REQUIREMENT: Reproduce the records below exactly, but only between the lines holding "match NMap.find? s.rad.engines" and "s2 with rad", inclusive.

RECORDS SUPPLIED:
BEGIN

-- ==== Sys2Proof/Machine/Code.lean ====
section
/-!
DEFINITION. The code engines (13 R287 to R291, 20 R442).
-/
namespace Sys2Proof.Machine

/-! ### Code jobs (R288, R289) -/

/-- Logarithm to the base 2 of a polar length. -/
def log2Nat (n : Nat) : Nat := Nat.log2 n

/-- The cycles of a job (R289). -/
def codeCycles (j : CodeJob) : Nat :=
  let z := (j.zc + 31) / 32
  if j.op = 1 ∨ j.op = 5 then 480 + j.iter * j.rows * z
  else if j.op = 2 ∨ j.op = 6 then 240 + 2 * j.rows * z
  else if j.op = 3 then 240 + (j.polarN * log2Nat j.polarN + 3) / 4
  else 240 + (j.polarN + 3) / 4

/-- A job that runs on a polar engine. -/
def isPolar (j : CodeJob) : Bool := j.op == 3 || j.op == 4

/-- The declared length keeps R56 and R289. -/
def codeLengthOk (j : CodeJob) : Bool := decide (1 ≤ j.length ∧ j.length ≤ 1234 ∧ (codeCycles j + 239) / 240 ≤ j.length)

/-- Information columns of a base graph: 22 and 10 of TS 38.212, 129 of flash (11 R248, log 31). -/
def infoCols (j : CodeJob) : Nat := if 5 ≤ j.op then 129 else if j.bg = 1 then 22 else 10

/-- Bytes of packed bits. -/
def bitBytes (n : Nat) : Nat := (n + 7) / 8

/-- Bytes that a job reads: one for each LLR of a codeword, or packed bits (log 31). -/
def codeInBytes (j : CodeJob) : Nat :=
  if j.op = 1 ∨ j.op = 5 then (infoCols j + j.rows) * j.zc
  else if j.op = 2 ∨ j.op = 6 then bitBytes (infoCols j * j.zc)
  else if j.op = 3 then j.polarN else bitBytes j.polarK

/-- Bytes that a job writes. -/
def codeOutBytes (j : CodeJob) : Nat :=
  if j.op = 1 ∨ j.op = 5 then bitBytes (infoCols j * j.zc)
  else if j.op = 2 ∨ j.op = 6 then bitBytes ((infoCols j + j.rows) * j.zc)
  else if j.op = 3 then bitBytes j.polarK else bitBytes j.polarN

/-- The parameters of a job on which its result depends; the result is the same on every engine. -/
def codeArgs (j : CodeJob) : List Nat := [j.op, j.bg, j.zc, j.rows, j.iter, j.polarN, j.polarK, j.crc]

/-! ### LDPC decoding (R291) -/

/-- The checks of a code, layer by layer: the codeword bits of each. -/
def ldpcChecks (j : CodeJob) : List (List Nat) :=
  let g := Config.baseGraph j.op j.bg j.zc
  ((List.range j.rows).map fun r => (List.range j.zc).map fun k =>
    (g.filter fun e => e.1 == r).map fun e => e.2.1 * j.zc + (k + e.2.2) % j.zc).flatten

/-- What a check answers to the messages of its bits: for each the product of the other signs, and the least of the other magnitudes less
the offset of 1. -/
def minSum (qs : List Int) : List Int :=
  (List.range qs.length).map fun i =>
    let os := qs.eraseIdx i
    let m : Int := ((os.map Int.natAbs).foldl min 127 - 1 : Nat)
    if (os.filter (· < 0)).length % 2 = 1 then -m else m

/-- A check updates the values of its bits, and keeps what it answered. -/
def checkStep (bits : List Nat) (vals msgs : List Int) : List Int × List Int :=
  let qs := (List.range bits.length).map fun i => satLlr (vals.getD (bits.getD i 0) 0 - msgs.getD i 0)
  let rs := minSum qs
  ((List.range bits.length).foldl (fun v i => v.set (bits.getD i 0) (satLlr (qs.getD i 0 + rs.getD i 0))) vals, rs)

/-- One iteration: every check in its turn. -/
def ldpcPass : List (List Nat) → List (List Int) → List Int → List Int × List (List Int)
  | [], _, vals => (vals, [])
  | bits :: rest, msgs, vals =>
    let a := checkStep bits vals (msgs.headD [])
    let b := ldpcPass rest msgs.tail a.1
    (b.1, a.2 :: b.2)

/-- The hard decisions: a negative value is a 1 (log 31). -/
def hardBits (vals : List Int) : List Bool := vals.map fun v => decide (v < 0)

/-- Every check holds. -/
def syndromeZero (checks : List (List Nat)) (bits : List Bool) : Bool :=
  checks.all fun c => (c.filter fun i => bits.getD i false).length % 2 == 0

/-- At most `n` iterations, up to the first after which the syndrome is zero. -/
def ldpcRun (checks : List (List Nat)) : Nat → List (List Int) → List Int → List Int
  | 0, _, vals => vals
  | n + 1, msgs, vals =>
    let p := ldpcPass checks msgs vals
    if syndromeZero checks (hardBits p.1) then p.1 else ldpcRun checks n p.2 p.1

/-- Bits packed into bytes, the first in bit 7 of the first byte (log 31). -/
def packBits (bs : List Bool) : List Byte :=
  (List.range (bitBytes bs.length)).map fun i =>
    BitVec.ofNat 8 ((List.range 8).foldl (fun a k => 2 * a + bit1 (bs.getD (8 * i + k) false)) 0)

/-- Layered offset min-sum decoding: the information bits packed, and bits 0 and 1 of OUTCOME. -/
def ldpcDecoded (j : CodeJob) (inp : List Byte) : List Byte × Nat :=
  let checks := ldpcChecks j
  let bits := hardBits (ldpcRun checks j.iter [] (inp.map (·.toInt)))
  let info := bits.take (infoCols j * j.zc)
  (packBits info, bit1 (syndromeZero checks bits) + 2 * bit1 (j.crc == 1 && Config.crc24bOk info))

/-- What an engine makes of a job's input: the bytes it writes, and bits 0 and 1 of OUTCOME. The answer is the same on every engine. -/
def codeResult (j : CodeJob) (inp : List Byte) : List Byte × Nat :=
  if j.op = 1 ∨ j.op = 5 then ldpcDecoded j inp else (Config.codeOut (codeArgs j) inp, Config.codeOutcome (codeArgs j) inp % 4)

/-! ### Lists (R287, R288) -/

/-- A code-job entry at an address. -/
def codeJobAt (s : State) (a : Nat) : CodeJob :=
  let b := devRead s a 32
  { op := fieldAt b 0 1, bg := fieldAt b 1 1, zc := fieldAt b 2 2, rows := fieldAt b 4 1, iter := fieldAt b 5 1, length := fieldAt b 6 2,
    inp := fieldAt b 8 8, out := fieldAt b 16 8, polarN := fieldAt b 24 2, polarK := fieldAt b 26 2, crc := fieldAt b 28 2 }

/-- The fields of an entry lie in the ranges of R288: a lift size of TS 38.212 is 2, 3, 5, 7, 9, 11, 13 or 15 times a power of two. -/
def codeFieldsOk (j : CodeJob) : Bool :=
  let lift := [2, 3, 5, 7, 9, 11, 13, 15].any fun a => (List.range 8).any fun k => j.zc == a * 2 ^ k
  let polar := decide (j.polarN = 0 ∧ j.polarK = 0)
  decide (1 ≤ j.op ∧ j.op ≤ 6 ∧ j.crc ≤ 1) &&
  (if isPolar j then [32, 64, 128, 256, 512, 1024].contains j.polarN && decide (j.polarK ≤ j.polarN)
   else if 5 ≤ j.op then polar && decide (j.zc = 256 ∧ j.rows = 16 ∧ (j.op = 5 → j.iter = 20))
   else polar && lift && decide (j.zc ≤ 384 ∧ (j.bg = 1 ∨ j.bg = 2) ∧ 4 ≤ j.rows ∧ j.rows ≤ (if j.bg = 1 then 46 else 42) ∧
     1 ≤ j.iter ∧ j.iter ≤ 32))

/-- An entry of a list may be started: its fields, and the length of R56 and R289. -/
def codeEntryOk (j : CodeJob) : Bool := codeFieldsOk j && codeLengthOk j

/-- The entries of the list at an address, none where its header keeps R288 not. -/
def codeList (s : State) (ptr : Nat) : List CodeJob :=
  let h := devRead s ptr 16
  let n := fieldAt h 0 2
  if 1 ≤ n ∧ n ≤ 1024 ∧ fieldAt h 2 1 ≤ 63 ∧ fieldAt h 3 13 = 0 then (List.range n).map fun i => codeJobAt s (ptr + 16 + 32 * i) else []

/-- One block of a list has completed: with the last one its sync counter is incremented. -/
def listStep (s : State) (n : Nat) : State :=
  match NMap.find? s.rad.lists n with
  | none => s
  | some (left, ctr) =>
    if left ≤ 1 then incSync { s with rad := { s.rad with lists := NMap.erase s.rad.lists n } } ctr
    else { s with rad := { s.rad with lists := NMap.insert s.rad.lists n (left - 1, ctr) } }

/-- An entry of a code-job list completes with a status, and the OUTCOME that says what became of it (R288; log 31). -/
def codeEntryDone (s : State) (addr status outcome : Nat) : State :=
  let s1 := (devWrite s (addr + 30) (leBytes 2 outcome)).1
  { s1 with rad := { s1.rad with codeStatus := NMap.insert s1.rad.codeStatus addr status } }

/-- The list of a group is read and enqueued at its START: every block whose entry keeps R288 and R289, tagged with the group. Another entry
completes with INVALID and is not started (03 R56); a list with no other entry completes at once. A list that reads uncorrected, or whose
header is not one, starts nothing (log 31). -/
def startCodeList (s : State) (g ptr : Nat) : State :=
  let jobs := codeList s ptr
  let ctr := fieldAt (devRead s ptr 16) 2 1
  let n := s.rad.listN
  if badRange s ptr (16 + 32 * jobs.length) then recordUncorrected s ptr (16 + 32 * jobs.length)
  else if jobs.isEmpty then s
  else
  let good := (List.zip (List.range jobs.length) jobs).filter fun e => codeEntryOk e.2
  let bs : List Block := good.map fun e =>
    { job := e.2, group := g, list_ := n, tick := s.tkp.now, beat := 0, age := s.rad.ageN + e.1, index := e.1, addr := ptr + 16 + 32 * e.1 }
  let bad := (List.zip (List.range jobs.length) jobs).filter fun e => !codeEntryOk e.2
  let s := bad.foldl (fun x e => codeEntryDone x (ptr + 16 + 32 * e.1) stInvalid 4) s
  let s1 : State := { s with rad := { s.rad with radioQ := NMap.modify s.rad.radioQ [] (g / 4) (· ++ bs), listN := n + 1, ageN := s.rad.ageN + jobs.length } }
  if bs.isEmpty then incSync s1 ctr else { s1 with rad := { s1.rad with lists := NMap.insert s1.rad.lists n (bs.length, ctr) } }

/-! ### Engines (R290, R291) -/

/-- The group of an engine of a horizon die, by its index of 22 R481. -/
def engineGroup (hd e : Nat) : Nat := 4 * hd + (if e < 24 then e / 6 else e - 24)

/-- An engine may take a job: LDPC engines 0 to 23, polar engines 24 to 27. -/
def engineTakes (e : Nat) (j : CodeJob) : Bool := if e < 24 then !isPolar j else isPolar j

/-- An engine is idle and not retired. -/
def engineIdle (s : State) (hd e : Nat) : Bool :=
  (NMap.find? s.rad.engines (32 * hd + e)).isNone && !s.rad.deadEng.contains (32 * hd + e)

/-- No START of a group stands in the sealed plan in some beats from now on. -/
def groupQuiet (s : State) (g length : Nat) : Bool :=
  (wordsNow s).all fun w => !(startsUnit w (unitCode g) && decide (s.tkp.beat ≤ w.beat ∧ w.beat < s.tkp.beat + length))

/-- The block that an idle engine takes now: whether it is a FLASH block, and the block (R290). A group that stands on hold takes no FLASH
block, the only dynamic work of an engine (04 R76). -/
def enginePick (s : State) (hd e : Nat) : Option (Bool × Block) :=
  let g := engineGroup hd e
  let ok := fun (b : Block) => engineTakes e b.job && !b.not_.contains e && fitsTick s b.job.length
  let radio := NMap.getD s.rad.radioQ hd []
  match radio.find? fun b => b.group == g && ok b with
  | some b => some (false, b)
  | none =>
    match radio.find? ok with
    | some b => some (false, b)
    | none =>
      if radio.isEmpty ∧ !standsHold s (unitCode g) then
        ((NMap.getD s.rad.flashQ hd []).find? fun b => ok b && groupQuiet s g (effLen s b.job.length)).map fun b => (true, b)
      else none

/-- CODE_BLOCK_START: an idle engine takes the first admissible block, unless a lower engine of the die takes the same one. -/
def execCodeBlockStart (hd engine : Nat) (s : State) : Out :=
  if 1 < hd ∨ 27 < engine ∨ !engineIdle s hd engine then .next s
  else
    match enginePick s hd engine with
    | none => .next s
    | some (flash, b) =>
      let lower := (List.range engine).any fun e => engineIdle s hd e && (match enginePick s hd e with | some p => p.2.age == b.age | none => false)
      if lower then .next s
      else
        let take := fun (q : NMap (List Block)) => NMap.modify q [] hd fun l => l.filter fun x => x.age != b.age
        let b' := { b with tick := s.tkp.now, beat := s.tkp.beat }
        let r := s.rad
        let r1 := if flash then { r with flashQ := take r.flashQ } else { r with radioQ := take r.radioQ }
        .next { s with rad := { r1 with engines := NMap.insert r1.engines (32 * hd + engine) b' } }

/-- A block is rerun on an engine other than the one that failed: it stands at the head of its die's class with its age (20 R442). -/
def rerunBlock (s : State) (hd e : Nat) (b : Block) : State :=
  let front := fun (q : NMap (List Block)) => NMap.modify q [] hd fun l => { b with not_ := e :: b.not_ } :: l
  if b.list_ = 0 then { s with rad := { s.rad with flashQ := front s.rad.flashQ } } else { s with rad := { s.rad with radioQ := front s.rad.radioQ } }

/-- A third fault within 8,000 ticks retires the engine until the next start. -/
def engineFault (s : State) (hd e : Nat) : State :=
  let k := 32 * hd + e
  let recent := s.tkp.now :: (NMap.getD s.rad.engFaults k []).filter fun t => decide (s.tkp.now < t + 8000)
  let s1 := recordEvent { s with rad := { s.rad with engFaults := NMap.insert s.rad.engFaults k recent } } 0x5001 srcHw []
  if recent.length < 3 then s1
  else retireElement { s1 with rad := { s1.rad with deadEng := addSet s1.rad.deadEng k }
                               ras := { s1.ras with cntEngine := satAdd 16 s1.ras.cntEngine 1 } } 3 hd e 0x5001

/-- The result of a block: its output and OUTCOME; a source that reads uncorrected gives no output and neither a zero syndrome
nor a passed CRC. -/
def blockResult (s : State) (b : Block) : State :=
  if b.list_ = 0 then s
  else
    let n := codeInBytes b.job
    if badRange s b.job.inp n then codeEntryDone (recordUncorrected s b.job.inp n) b.addr stDeviceFault 4
    else
      let inp := devRead s b.job.inp n
      let r := codeResult b.job inp
      let m := codeOutBytes b.job
      let s1 := (devWrite s b.job.out ((List.range m).map fun i => r.1.getD i 0)).1
      codeEntryDone s1 b.addr stOk (4 + r.2)

/-- CODE_BLOCK_COMPLETE: the block's outcome is written and its list goes on, or the engine's fault reruns it (R287, R291). -/
def execCodeBlockComplete (hd engine : Nat) (fault : Bool) (s : State) : Out :=
  match NMap.find? s.rad.engines (32 * hd + engine) with
  | none => .next s
  | some b =>
    if launch s ≤ 1250 * b.tick + b.beat then .next s
    else
      let s1 : State := { s with rad := { s.rad with engines := NMap.erase s.rad.engines (32 * hd + engine) } }
      if fault then .next (engineFault (rerunBlock s1 hd engine b) hd engine)
      else if b.list_ = 0 then .next { s1 with rad := { s1.rad with codeFlash := satAdd 32 s1.rad.codeFlash 1 } }
      else
        let s2 := blockResult s1 b
        .next (listStep { s2 with rad := { s2.rad with codeRadio := satAdd 32 s2.rad.codeRadio 1 } } b.list_)

end Sys2Proof.Machine
end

END

EXPECTED OUTPUT:
  match NMap.find? s.rad.engines (32 * hd + engine) with
  | none => .next s
  | some b =>
    if launch s ≤ 1250 * b.tick + b.beat then .next s
    else
      let s1 : State := { s with rad := { s.rad with engines := NMap.erase s.rad.engines (32 * hd + engine) } }
      if fault then .next (engineFault (rerunBlock s1 hd engine b) hd engine)
      else if b.list_ = 0 then .next { s1 with rad := { s1.rad with codeFlash := satAdd 32 s1.rad.codeFlash 1 } }
      else
        let s2 := blockResult s1 b
        .next (listStep { s2 with rad := { s2.rad with codeRadio := satAdd 32 s2.rad.codeRadio 1 } } b.list_)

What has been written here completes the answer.